The HBO fights from the Turning Stone Resort Casino in Verona, NY have concluded. All three local fighters came in as betting underdogs. All three put up good fights but North Philly’s “King” Gabriel Rosado was the only one to come out victorious in a night full of surprises.
The Rosado vs. Joshua Clottey fight was an appetizer of sorts being shown on HBO Latino before the two main fights switched to the primary network.
It was a close fight with Rosado’s higher activity rate being the difference. Clottey (39-5, 22 KOs) was alive early, but faded a bit down the stretch as Rosado (22-9, 13 KOs), came on strong as the later rounds approached.
The final scores after 10 rounds of action were 97-93, 97-93 and 96-94. Rosado ends a five-fight streak without a victory.
It was a good showing for his first bout under new trainer Fernando Vargas. There have been whispers that Rosado could be in line to fight Canelo Alvarez in 2016.
The fight went the 10 round distance – and when the final bell sounded – almost everyone ringside, in the stands and on the internet though Walters was all set to walk away with a clear-cut unanimous decision victory.
Sosa entered the fight knocking out 13 consecutive opponents. He did not show that type of alpha-male aggression in this fight. He did take Walters power punches well, but there were spots where he could not be missed.
When Michael Buffer grabbed the microphone to announce the official decision – he show have started his speech with “STOP THE PRESS!”
The verdict from the three official judges was a majority draw. Judges Don Ackerman and Wynn Kintz scored the fight even at 95-95, while the third judge, Tom Schreck, saw it 96-94 for Sosa.
Soon after the fight, Carl Moretti, Vice President of Top Rank, said “They all stink. They shouldn’t judge again,”. That line speaks volumes since Top Rank promotes both Walters (26-0-1, 21 KOs) and Sosa (18-1-4, 14 KOs).
Maybe this was a case of the boxing industry giving Sosa’s co-promoter J. Russell Peltz an early retirement gift.
As previously mentioned, Sosa gave a good account of himself and was very game throughout the contest despite being pegged a 15-to-1 betting underdog where most “experts” felt he was being put in way over his head.

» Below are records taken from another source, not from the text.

-- ==== Sys2Proof/Laws/State.lean ====
section
/-! SUPPORT. One lemma per field of State per update of it, true by `rfl`, and reading a register after writing one. -/

namespace Sys2Proof.Machine

/-! ### withGpr -/

@[simp] theorem State.withGpr_gpr (s : State) (k : Fin 32) (v : Word) : (s.withGpr k v).gpr = s.gpr.set k v := rfl
@[simp] theorem State.withGpr_sp (s : State) (k : Fin 32) (v : Word) : (s.withGpr k v).sp = s.sp := rfl
@[simp] theorem State.withGpr_ip (s : State) (k : Fin 32) (v : Word) : (s.withGpr k v).ip = s.ip := rfl
@[simp] theorem State.withGpr_ptp (s : State) (k : Fin 32) (v : Word) : (s.withGpr k v).ptp = s.ptp := rfl
@[simp] theorem State.withGpr_flags (s : State) (k : Fin 32) (v : Word) : (s.withGpr k v).flags = s.flags := rfl
@[simp] theorem State.withGpr_clr (s : State) (k : Fin 32) (v : Word) : (s.withGpr k v).clr = s.clr := rfl
@[simp] theorem State.withGpr_eaddr (s : State) (k : Fin 32) (v : Word) : (s.withGpr k v).eaddr = s.eaddr := rfl
@[simp] theorem State.withGpr_temp (s : State) (k : Fin 32) (v : Word) : (s.withGpr k v).temp = s.temp := rfl
@[simp] theorem State.withGpr_pl (s : State) (k : Fin 32) (v : Word) : (s.withGpr k v).pl = s.pl := rfl
@[simp] theorem State.withGpr_mem (s : State) (k : Fin 32) (v : Word) : (s.withGpr k v).mem = s.mem := rfl
@[simp] theorem State.withGpr_platform (s : State) (k : Fin 32) (v : Word) : (s.withGpr k v).platform = s.platform := rfl
@[simp] theorem State.withGpr_draws (s : State) (k : Fin 32) (v : Word) : (s.withGpr k v).draws = s.draws := rfl

/-! ### withSp -/

@[simp] theorem State.withSp_gpr (s : State) (v : Word) : (s.withSp v).gpr = s.gpr := rfl
@[simp] theorem State.withSp_sp (s : State) (v : Word) : (s.withSp v).sp = v := rfl
@[simp] theorem State.withSp_ip (s : State) (v : Word) : (s.withSp v).ip = s.ip := rfl
@[simp] theorem State.withSp_ptp (s : State) (v : Word) : (s.withSp v).ptp = s.ptp := rfl
@[simp] theorem State.withSp_flags (s : State) (v : Word) : (s.withSp v).flags = s.flags := rfl
@[simp] theorem State.withSp_clr (s : State) (v : Word) : (s.withSp v).clr = s.clr := rfl
@[simp] theorem State.withSp_eaddr (s : State) (v : Word) : (s.withSp v).eaddr = s.eaddr := rfl
@[simp] theorem State.withSp_temp (s : State) (v : Word) : (s.withSp v).temp = s.temp := rfl
@[simp] theorem State.withSp_pl (s : State) (v : Word) : (s.withSp v).pl = s.pl := rfl
@[simp] theorem State.withSp_mem (s : State) (v : Word) : (s.withSp v).mem = s.mem := rfl
@[simp] theorem State.withSp_platform (s : State) (v : Word) : (s.withSp v).platform = s.platform := rfl
@[simp] theorem State.withSp_draws (s : State) (v : Word) : (s.withSp v).draws = s.draws := rfl

/-! ### withIp -/

@[simp] theorem State.withIp_gpr (s : State) (v : Word) : (s.withIp v).gpr = s.gpr := rfl
@[simp] theorem State.withIp_sp (s : State) (v : Word) : (s.withIp v).sp = s.sp := rfl
@[simp] theorem State.withIp_ip (s : State) (v : Word) : (s.withIp v).ip = v := rfl
@[simp] theorem State.withIp_ptp (s : State) (v : Word) : (s.withIp v).ptp = s.ptp := rfl
@[simp] theorem State.withIp_flags (s : State) (v : Word) : (s.withIp v).flags = s.flags := rfl
@[simp] theorem State.withIp_clr (s : State) (v : Word) : (s.withIp v).clr = s.clr := rfl
@[simp] theorem State.withIp_eaddr (s : State) (v : Word) : (s.withIp v).eaddr = s.eaddr := rfl
@[simp] theorem State.withIp_temp (s : State) (v : Word) : (s.withIp v).temp = s.temp := rfl
@[simp] theorem State.withIp_pl (s : State) (v : Word) : (s.withIp v).pl = s.pl := rfl
@[simp] theorem State.withIp_mem (s : State) (v : Word) : (s.withIp v).mem = s.mem := rfl
@[simp] theorem State.withIp_platform (s : State) (v : Word) : (s.withIp v).platform = s.platform := rfl
@[simp] theorem State.withIp_draws (s : State) (v : Word) : (s.withIp v).draws = s.draws := rfl

/-! ### withPtp -/

@[simp] theorem State.withPtp_gpr (s : State) (v : Word) : (s.withPtp v).gpr = s.gpr := rfl
@[simp] theorem State.withPtp_sp (s : State) (v : Word) : (s.withPtp v).sp = s.sp := rfl
@[simp] theorem State.withPtp_ip (s : State) (v : Word) : (s.withPtp v).ip = s.ip := rfl
@[simp] theorem State.withPtp_ptp (s : State) (v : Word) : (s.withPtp v).ptp = v := rfl
@[simp] theorem State.withPtp_flags (s : State) (v : Word) : (s.withPtp v).flags = s.flags := rfl
@[simp] theorem State.withPtp_clr (s : State) (v : Word) : (s.withPtp v).clr = s.clr := rfl
@[simp] theorem State.withPtp_eaddr (s : State) (v : Word) : (s.withPtp v).eaddr = s.eaddr := rfl
@[simp] theorem State.withPtp_temp (s : State) (v : Word) : (s.withPtp v).temp = s.temp := rfl
@[simp] theorem State.withPtp_pl (s : State) (v : Word) : (s.withPtp v).pl = s.pl := rfl
@[simp] theorem State.withPtp_mem (s : State) (v : Word) : (s.withPtp v).mem = s.mem := rfl
@[simp] theorem State.withPtp_platform (s : State) (v : Word) : (s.withPtp v).platform = s.platform := rfl
@[simp] theorem State.withPtp_draws (s : State) (v : Word) : (s.withPtp v).draws = s.draws := rfl

/-! ### withFlags -/

@[simp] theorem State.withFlags_gpr (s : State) (v : Word) : (s.withFlags v).gpr = s.gpr := rfl
@[simp] theorem State.withFlags_sp (s : State) (v : Word) : (s.withFlags v).sp = s.sp := rfl
@[simp] theorem State.withFlags_ip (s : State) (v : Word) : (s.withFlags v).ip = s.ip := rfl
@[simp] theorem State.withFlags_ptp (s : State) (v : Word) : (s.withFlags v).ptp = s.ptp := rfl
@[simp] theorem State.withFlags_flags (s : State) (v : Word) : (s.withFlags v).flags = v := rfl
@[simp] theorem State.withFlags_clr (s : State) (v : Word) : (s.withFlags v).clr = s.clr := rfl
@[simp] theorem State.withFlags_eaddr (s : State) (v : Word) : (s.withFlags v).eaddr = s.eaddr := rfl
@[simp] theorem State.withFlags_temp (s : State) (v : Word) : (s.withFlags v).temp = s.temp := rfl
@[simp] theorem State.withFlags_pl (s : State) (v : Word) : (s.withFlags v).pl = s.pl := rfl
@[simp] theorem State.withFlags_mem (s : State) (v : Word) : (s.withFlags v).mem = s.mem := rfl
@[simp] theorem State.withFlags_platform (s : State) (v : Word) : (s.withFlags v).platform = s.platform := rfl
@[simp] theorem State.withFlags_draws (s : State) (v : Word) : (s.withFlags v).draws = s.draws := rfl

/-! ### withClr -/

@[simp] theorem State.withClr_gpr (s : State) (v : Word) : (s.withClr v).gpr = s.gpr := rfl
@[simp] theorem State.withClr_sp (s : State) (v : Word) : (s.withClr v).sp = s.sp := rfl
@[simp] theorem State.withClr_ip (s : State) (v : Word) : (s.withClr v).ip = s.ip := rfl
@[simp] theorem State.withClr_ptp (s : State) (v : Word) : (s.withClr v).ptp = s.ptp := rfl
@[simp] theorem State.withClr_flags (s : State) (v : Word) : (s.withClr v).flags = s.flags := rfl
@[simp] theorem State.withClr_clr (s : State) (v : Word) : (s.withClr v).clr = v := rfl
@[simp] theorem State.withClr_eaddr (s : State) (v : Word) : (s.withClr v).eaddr = s.eaddr := rfl
@[simp] theorem State.withClr_temp (s : State) (v : Word) : (s.withClr v).temp = s.temp := rfl
@[simp] theorem State.withClr_pl (s : State) (v : Word) : (s.withClr v).pl = s.pl := rfl
@[simp] theorem State.withClr_mem (s : State) (v : Word) : (s.withClr v).mem = s.mem := rfl
@[simp] theorem State.withClr_platform (s : State) (v : Word) : (s.withClr v).platform = s.platform := rfl
@[simp] theorem State.withClr_draws (s : State) (v : Word) : (s.withClr v).draws = s.draws := rfl

/-! ### withEaddr -/

@[simp] theorem State.withEaddr_gpr (s : State) (v : Word) : (s.withEaddr v).gpr = s.gpr := rfl
@[simp] theorem State.withEaddr_sp (s : State) (v : Word) : (s.withEaddr v).sp = s.sp := rfl
@[simp] theorem State.withEaddr_ip (s : State) (v : Word) : (s.withEaddr v).ip = s.ip := rfl
@[simp] theorem State.withEaddr_ptp (s : State) (v : Word) : (s.withEaddr v).ptp = s.ptp := rfl
@[simp] theorem State.withEaddr_flags (s : State) (v : Word) : (s.withEaddr v).flags = s.flags := rfl
@[simp] theorem State.withEaddr_clr (s : State) (v : Word) : (s.withEaddr v).clr = s.clr := rfl
@[simp] theorem State.withEaddr_eaddr (s : State) (v : Word) : (s.withEaddr v).eaddr = v := rfl
@[simp] theorem State.withEaddr_temp (s : State) (v : Word) : (s.withEaddr v).temp = s.temp := rfl
@[simp] theorem State.withEaddr_pl (s : State) (v : Word) : (s.withEaddr v).pl = s.pl := rfl
@[simp] theorem State.withEaddr_mem (s : State) (v : Word) : (s.withEaddr v).mem = s.mem := rfl
@[simp] theorem State.withEaddr_platform (s : State) (v : Word) : (s.withEaddr v).platform = s.platform := rfl
@[simp] theorem State.withEaddr_draws (s : State) (v : Word) : (s.withEaddr v).draws = s.draws := rfl

/-! ### withTemp -/

@[simp] theorem State.withTemp_gpr (s : State) (v : Word) : (s.withTemp v).gpr = s.gpr := rfl
@[simp] theorem State.withTemp_sp (s : State) (v : Word) : (s.withTemp v).sp = s.sp := rfl
@[simp] theorem State.withTemp_ip (s : State) (v : Word) : (s.withTemp v).ip = s.ip := rfl
@[simp] theorem State.withTemp_ptp (s : State) (v : Word) : (s.withTemp v).ptp = s.ptp := rfl
@[simp] theorem State.withTemp_flags (s : State) (v : Word) : (s.withTemp v).flags = s.flags := rfl
@[simp] theorem State.withTemp_clr (s : State) (v : Word) : (s.withTemp v).clr = s.clr := rfl
@[simp] theorem State.withTemp_eaddr (s : State) (v : Word) : (s.withTemp v).eaddr = s.eaddr := rfl
@[simp] theorem State.withTemp_temp (s : State) (v : Word) : (s.withTemp v).temp = v := rfl
@[simp] theorem State.withTemp_pl (s : State) (v : Word) : (s.withTemp v).pl = s.pl := rfl
@[simp] theorem State.withTemp_mem (s : State) (v : Word) : (s.withTemp v).mem = s.mem := rfl
@[simp] theorem State.withTemp_platform (s : State) (v : Word) : (s.withTemp v).platform = s.platform := rfl
@[simp] theorem State.withTemp_draws (s : State) (v : Word) : (s.withTemp v).draws = s.draws := rfl

/-! ### withPl -/

@[simp] theorem State.withPl_gpr (s : State) (p : Privilege) : (s.withPl p).gpr = s.gpr := rfl
@[simp] theorem State.withPl_sp (s : State) (p : Privilege) : (s.withPl p).sp = s.sp := rfl
@[simp] theorem State.withPl_ip (s : State) (p : Privilege) : (s.withPl p).ip = s.ip := rfl
@[simp] theorem State.withPl_ptp (s : State) (p : Privilege) : (s.withPl p).ptp = s.ptp := rfl
@[simp] theorem State.withPl_flags (s : State) (p : Privilege) : (s.withPl p).flags = s.flags := rfl
@[simp] theorem State.withPl_clr (s : State) (p : Privilege) : (s.withPl p).clr = s.clr := rfl
@[simp] theorem State.withPl_eaddr (s : State) (p : Privilege) : (s.withPl p).eaddr = s.eaddr := rfl
@[simp] theorem State.withPl_temp (s : State) (p : Privilege) : (s.withPl p).temp = s.temp := rfl
@[simp] theorem State.withPl_pl (s : State) (p : Privilege) : (s.withPl p).pl = p := rfl
@[simp] theorem State.withPl_mem (s : State) (p : Privilege) : (s.withPl p).mem = s.mem := rfl
@[simp] theorem State.withPl_platform (s : State) (p : Privilege) : (s.withPl p).platform = s.platform := rfl
@[simp] theorem State.withPl_draws (s : State) (p : Privilege) : (s.withPl p).draws = s.draws := rfl

/-! ### withMem -/

@[simp] theorem State.withMem_gpr (s : State) (m : Memory) : (s.withMem m).gpr = s.gpr := rfl
@[simp] theorem State.withMem_sp (s : State) (m : Memory) : (s.withMem m).sp = s.sp := rfl
@[simp] theorem State.withMem_ip (s : State) (m : Memory) : (s.withMem m).ip = s.ip := rfl
@[simp] theorem State.withMem_ptp (s : State) (m : Memory) : (s.withMem m).ptp = s.ptp := rfl
@[simp] theorem State.withMem_flags (s : State) (m : Memory) : (s.withMem m).flags = s.flags := rfl
@[simp] theorem State.withMem_clr (s : State) (m : Memory) : (s.withMem m).clr = s.clr := rfl
@[simp] theorem State.withMem_eaddr (s : State) (m : Memory) : (s.withMem m).eaddr = s.eaddr := rfl
@[simp] theorem State.withMem_temp (s : State) (m : Memory) : (s.withMem m).temp = s.temp := rfl
@[simp] theorem State.withMem_pl (s : State) (m : Memory) : (s.withMem m).pl = s.pl := rfl
@[simp] theorem State.withMem_mem (s : State) (m : Memory) : (s.withMem m).mem = m := rfl
@[simp] theorem State.withMem_platform (s : State) (m : Memory) : (s.withMem m).platform = s.platform := rfl
@[simp] theorem State.withMem_draws (s : State) (m : Memory) : (s.withMem m).draws = s.draws := rfl

/-! ### tick -/

@[simp] theorem State.tick_gpr (s : State) : s.tick.gpr = s.gpr := rfl
@[simp] theorem State.tick_sp (s : State) : s.tick.sp = s.sp := rfl
@[simp] theorem State.tick_ip (s : State) : s.tick.ip = s.ip := rfl
@[simp] theorem State.tick_ptp (s : State) : s.tick.ptp = s.ptp := rfl
@[simp] theorem State.tick_flags (s : State) : s.tick.flags = s.flags := rfl
@[simp] theorem State.tick_clr (s : State) : s.tick.clr = s.clr := rfl
@[simp] theorem State.tick_eaddr (s : State) : s.tick.eaddr = s.eaddr := rfl
@[simp] theorem State.tick_temp (s : State) : s.tick.temp = s.temp := rfl
@[simp] theorem State.tick_pl (s : State) : s.tick.pl = s.pl := rfl
@[simp] theorem State.tick_mem (s : State) : s.tick.mem = s.mem := rfl
@[simp] theorem State.tick_platform (s : State) : s.tick.platform = s.platform := rfl
@[simp] theorem State.tick_draws (s : State) : s.tick.draws = s.draws + 1 := rfl

/-! ### settle -/

@[simp] theorem State.settle_gpr (s : State) : s.settle.gpr = s.gpr := rfl
@[simp] theorem State.settle_sp (s : State) : s.settle.sp = s.sp := rfl
@[simp] theorem State.settle_ip (s : State) : s.settle.ip = s.ip := rfl
@[simp] theorem State.settle_ptp (s : State) : s.settle.ptp = s.ptp := rfl
@[simp] theorem State.settle_flags (s : State) : s.settle.flags = s.flags := rfl
@[simp] theorem State.settle_clr (s : State) : s.settle.clr = s.clr := rfl
@[simp] theorem State.settle_eaddr (s : State) : s.settle.eaddr = Config.eaddrAfter s.draws := rfl
@[simp] theorem State.settle_temp (s : State) : s.settle.temp = Config.tempAfter s.draws := rfl
@[simp] theorem State.settle_pl (s : State) : s.settle.pl = s.pl := rfl
@[simp] theorem State.settle_mem (s : State) : s.settle.mem = s.mem := rfl
@[simp] theorem State.settle_platform (s : State) : s.settle.platform = s.platform := rfl
@[simp] theorem State.settle_draws (s : State) : s.settle.draws = s.draws := rfl

/-! ### advance -/

@[simp] theorem State.advance_gpr (s : State) (len : Nat) : (s.advance len).gpr = s.gpr := rfl
@[simp] theorem State.advance_sp (s : State) (len : Nat) : (s.advance len).sp = s.sp := rfl
@[simp] theorem State.advance_ip (s : State) (len : Nat) : (s.advance len).ip = s.ip + BitVec.ofNat 128 len := rfl
@[simp] theorem State.advance_ptp (s : State) (len : Nat) : (s.advance len).ptp = s.ptp := rfl
@[simp] theorem State.advance_flags (s : State) (len : Nat) : (s.advance len).flags = s.flags := rfl
@[simp] theorem State.advance_clr (s : State) (len : Nat) : (s.advance len).clr = s.clr := rfl
@[simp] theorem State.advance_eaddr (s : State) (len : Nat) : (s.advance len).eaddr = Config.eaddrAfter s.draws := rfl
@[simp] theorem State.advance_temp (s : State) (len : Nat) : (s.advance len).temp = Config.tempAfter s.draws := rfl
@[simp] theorem State.advance_pl (s : State) (len : Nat) : (s.advance len).pl = s.pl := rfl
@[simp] theorem State.advance_mem (s : State) (len : Nat) : (s.advance len).mem = s.mem := rfl
@[simp] theorem State.advance_platform (s : State) (len : Nat) : (s.advance len).platform = s.platform := rfl
@[simp] theorem State.advance_draws (s : State) (len : Nat) : (s.advance len).draws = s.draws := rfl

“I thought I won the fight,” Sosa said. “I was more active, I was more aggressive, I got better shots in, so I’m disappointed it was a draw.”
“I’m in total shock. I just can’t believe it,” Walters said. “I was in total control of the fight. He was a good fighter, but I was never in any danger. I was never hurt, and I just can’t believe it.”
The main event of the evening turned out to be the worst night of Bryant “By By” Jennings (19-2, 10 KOs) professional career. His opponent, Luis Ortiz of the Cuban national boxing system, was cool, calm and collected while setting up an impressive 7th round knockout victory.
Ortiz waisted no time getting busy, hammering the North Philly native with pin-point accurate punched. Jennings was wobbled on multiple occasions, but showed the heart of a lion and fought on.
Most of the fight was spent in the proverbial phone booth. The fighters stood in the middle of the ring, cranium-to-cranium, exchanging hard punches at close range.
The uppercut out of Ortiz southpaw stance was the most effective weapon as he caught Jennings continuously leaning in. He is very nimble for a big man – and his fancy foot work set up the end of the fight as a quick slide step gave an opponent to connect with a huge left uppercut which sent Jennings to the canvas for the first time as a professional.
Jennings miraculously beat the count and continued to fight – but Ortiz stayed on the attack leaving referee Richard Pakozdi no option but to stop the fight.
Jennings, boxing for the first time since facing then-champion Wladimir Klitschko, has now lost two in-a-row since starting off his career with 19 consecutive victories.
“I think it was me underestimating his pedigree and me thinking that my pressure would [be better than] his pedigree, and he outlasted me,” Jennings said. “That’s how it was. He was hitting me with clean punches, good punches.
“I wasn’t on my game, and he got the best of me tonight. I should have tried to wear him down earlier.”
Ortiz said “I was a little surprised, but it was a good thing he was able to get up,” “I knew he wasn’t right mentally when he got up. I wanted to knock him out, though. I didn’t want a TKO. But I did my job. I train hard in the gym and fight hard.”
The 36-year-old Ortiz complied a record of 343-19 as an amateur and is now 24-0, 21 KOs as a professional. Many think he can be a real force in this division. He spoke of his championship dreams after the bout and mentioned potential fights with new champion Tyson Fury or Deontay Wilder. No mention of Klitschko – who gets the first shot at Fury in a rematch after losing a snooze fest earlier this month.
Jennings was as game as it gets. He will take a lot of flack for this fight as it was his first with new trainer John David Jackson. Jennings spent his entire career with Philly trainer Fred Jenkins prior to this fight. During the HBO commentary, Bernard Hopkins said he agreed with the switch, adding that he thought the Jennings – Jenkins combo went as far as they could go and Jackson could get BY to a championship level.
Time will tell if the Jennings / JDJ team stays together for another fight.